Accordingly, the Vietnamese economy rebounded strongly in 2024, growing at 7.1 per cent backed by robust exports, resilient foreign direct investment, and supportive policies. This momentum continued into the first half of 2025, with economic activity expanding by 7.5 per cent on-year thanks to export frontloading, faster credit growth, and large one-off government spending. Inflation accelerated somewhat in recent months, reaching 3.6 per cent on-year in June, but remains below the target. The current account surplus reached a record 6.6 per cent of GDP in 2024.
The outlook is heavily dependent on the outcome of trade negotiations and is constrained by elevated global uncertainty on trade policies and economic environment. Economic growth is projected to slow to 6.5 per cent in 2025 and decelerate further in 2026 given the full-year effect of the new US tariffs (announced in July) and unwinding of most of the one-off 2025 government stimulus.
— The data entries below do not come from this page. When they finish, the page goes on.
-- ==== Sys2Proof/Tests/Slice0.lean ====
section
/-! SUPPORT. Tests of the model: ill-formed commands are refused, single steps on small states with results taken from the manual's rules or
by hand from them, and for the statements of Certificates/Slice0 states that meet their hypotheses (`wit_…`). -/

namespace Sys2Proof.Tests
set_option Elab.async false
open Sys2Proof Sys2Proof.Machine

/-! ### Helpers -/

/-- The outcome is a next state of which p holds. -/
def after (o : Host.Outcome State Fault Refusal) (p : State → Bool) : Bool :=
  match o with
  | .next t => p t
  | _ => false

/-- Thread 0 of core 0, alone in its bundle. -/
def x0 : Issue := ⟨0, 0, false⟩

/-- Core 0 is not gated: at reset every core is (R197). -/
def open0 (s : State) : State := s.wrB (rCoreStat 0) 0 false
/-- A state in which thread 0 of core 0 is READY with the context y. -/
def one (y : Thread) : State := open0 { threads := [(0, { y with st := .ready })] }

/-- Scalars s1 and s2 hold a and b. -/
def ab (a b : W64) : State := one { s := [(1, a), (2, b)], pc := 64 }

/-- The S slot s3 = s1 op s2 with an immediate. -/
def sf (imm : BitVec 32) : SF := ⟨3, 1, 2, 0, imm⟩

/-- After the slot, s3 holds v and the thread stands at the next bundle. -/
def s3 (o : Host.Outcome State Fault Refusal) (v : W64) : Bool :=
  after o (fun t => (t.thr 0 0).sreg 3 = v && (t.thr 0 0).pc = 96 && (t.thr 0 0).st = .ready)

/-- After the slot, the thread stands at pc. -/
def atPc (o : Host.Outcome State Fault Refusal) (pc : W64) : Bool :=
  after o (fun t => (t.thr 0 0).pc = pc && (t.thr 0 0).st = .ready)

/-- After the slot, the thread is FAULTED where it was, with one exception record of the cause. -/
def raises (o : Host.Outcome State Fault Refusal) (cause : Nat) : Bool :=
  after o (fun t => (t.thr 0 0).st = .faulted && ((t.core 0).exc.map (·.cause)) = [cause])

/-! ### Ill-formed commands (one for each check) -/

theorem test_wf_core : (Instr.sAdd ⟨144, 0, false⟩ (sf 0)).wf = false := by decide
theorem test_wf_thread : (Instr.sAdd ⟨0, 32, false⟩ (sf 0)).wf = false := by decide
theorem test_wf_thread_event : (Instr.loadReturn 0 32 0).wf = false ∧ (Instr.coreGate 144).wf = false := by decide
theorem test_wf_start : (Instr.threadStart 0 0 64 0).wf = false ∧ (Instr.threadStart 0 0 0 0x100000000).wf = false := by decide
theorem test_wf_array : (Instr.tileStart 576 0).wf = false ∧ (Instr.tileStart 0 3).wf = false ∧ (Instr.runComplete 0 0 3).wf = false := by decide
theorem test_wf_tile_end : (Instr.tileEnd 0 ⟨3, false⟩).wf = false ∧ (Instr.faultTakeover 0 ⟨0x10, some 32⟩ []).wf = false := by decide
theorem test_wf_logical : (Instr.takeoverCommit 128).wf = false := by decide
theorem test_wf_ring : (Instr.nop 64 0).wf = false ∧ (Instr.descriptorTake 64 []).wf = false := by decide
theorem test_wf_item : (Instr.itemReissue 0 0 0x100000000 0 0).wf = false ∧ (Instr.thirdExecution 0 0 0x100000000 0 0).wf = false
    ∧ (Instr.checkReexec 0 0 0 144 0).wf = false := by decide
theorem test_wf_engine : (Instr.dmaStart 160 0).wf = false ∧ (Instr.dmaComplete 0 4).wf = false := by decide
theorem test_wf_bar2 : (Instr.bar2Read 0x10000000000 8).wf = false ∧ (Instr.bar2Write 0 (List.replicate 65 0)).wf = false := by decide
theorem test_wf_memory : (Instr.scrubRead 0x1000000000000).wf = false ∧ (Instr.bucketLeak 320).wf = false ∧ (Instr.rebuildEnd 8).wf = false
    ∧ (Instr.spareEraseOnly 0 20).wf = false ∧ (Instr.rowRemap 0 0 65536).wf = false ∧ (Instr.refillEnd 384).wf = false := by decide
theorem test_wf_redundancy : (Instr.redundancyRowRemap true 144 0 0).wf = false ∧ (Instr.redundancyRowRemap true 0 64 0).wf = false := by decide
theorem test_wf_snapshot : (Instr.snapshotComplete 8 0).wf = false ∧ (Instr.windowCloseCapture 16).wf = false := by decide
theorem test_wf_port : (Instr.write (some 52)).wf = false ∧ (Instr.frameSend 52).wf = false ∧ (Instr.wavelengthTakeover 0 4).wf = false := by decide
theorem test_wf_frame : (Instr.frameReceive 0 ⟨0, false, List.replicate 39 .idle⟩ true).wf = false := by decide
theorem test_wf_cartridge : (Instr.cartridgeFault 0).wf = false ∧ (Instr.cartridgeFault 4).wf = false ∧ (Instr.laserFail 1 5).wf = false := by decide
theorem test_wf_group : (Instr.agree 4096 0).wf = false ∧ (Instr.hierLevel 0 0 4).wf = false ∧ (Instr.detourWrite 64 0 false).wf = false := by decide
theorem test_wf_message : (Instr.hello ⟨36, 0, 0, 0, 0, []⟩).wf = false ∧ (Instr.nonceExpiry 32).wf = false ∧ (Instr.preemptDone 8).wf = false := by decide
theorem test_wf_wing : (Instr.testWithdraw 2).wf = false ∧ (Instr.hallwayLaneSpare 2 0).wf = false ∧ (Instr.flashCopyWrite 8).wf = false := by decide
theorem test_wf_counter : (Instr.counterCapture 0 0x80000).wf = false ∧ (Instr.swap 24).wf = false ∧ (Instr.cntTrcRead 9).wf = false := by decide
theorem test_wf_outside : (Instr.smbusRead 256).wf = false ∧ (Instr.registerWrite .host 0x2000000 0).wf = false
    ∧ (Instr.configurationRequest 4096).wf = false ∧ (Instr.profileDecision 0x4000 true).wf = false := by decide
Downside risks are high. A further escalation in global trade tensions or a tightening of global financial conditions could weaken further exports and investment. Domestically, financial stress could re-emerge from tighter financial conditions and high corporate indebtedness. On the upside, successfully implementing infrastructure projects and structural reforms could significantly boost medium-term growth. If global trade tensions subside, the economic outlook would improve.
IMF's executive directors broadly agreed with the thrust of the staff appraisal. They welcomed that, despite increased external and domestic volatility, economic growth has been remarkably resilient, helped by supportive policies. Directors cautioned, however, that the economy’s export‑led growth model faces increasing challenges from rapidly evolving and uncertain global trade policies, population ageing, tightening global financial conditions, and climate change. They emphasised that policies should focus on maintaining economic resilience and financial stability, while promoting reforms to sustain robust, diversified, and stable medium‑term growth.
The policy mix should remain flexible to respond to a fast‑evolving and uncertain economic environment. Given available fiscal space, fiscal policy could be more prominent in prudently supporting economic activity, especially with temporary and targeted support if needed. The room to ease monetary policy is very limited, and inflation and FX risks should be closely monitored given still buoyant economic and credit growth. Greater exchange rate flexibility is critical to facilitate the adjustment to external shocks, and underlined the benefits of accelerating the modernisation of the monetary policy framework to better manage the risks.
Strengthening the medium‑term fiscal framework is crucial for reaping the growth dividends from the planned large public investment while safeguarding debt sustainability. It will be important to upgrade public investment management, enhance revenue mobilisation, increase fiscal transparency, and better manage risks, including from public‑private partnerships.
The need to bolster the financial sector’s resilience against shocks was underscored, with priority given to building liquidity and capital buffers and improving the macroprudential toolkit. Further upgrading of the insolvency, crisis preparedness and resolution, and AML/CFT frameworks was also emphasised, along with advancing the framework for the regulation of crypto assets.
Additionally, directors welcomed the authorities’ broad reform agenda, while stressing that implementation will be key to success. They called for actions to raise productivity, including improving the business environment and reforming capital and labour markets.
Further efforts should be made to boost domestic demand and reduce external imbalances, including by investing in upgrading key infrastructure and strengthening social safety nets, while promoting greater trade diversification.
The point was made that more emphasis should be placed on discussing the impact of the policy mix on Vietnam’s external imbalances and the required policy responses. Directors welcomed the push for major institutional reforms to bolster government efficiency, while stressing the need for further progress on improving economic governance and tackling data gaps, including in the external sector.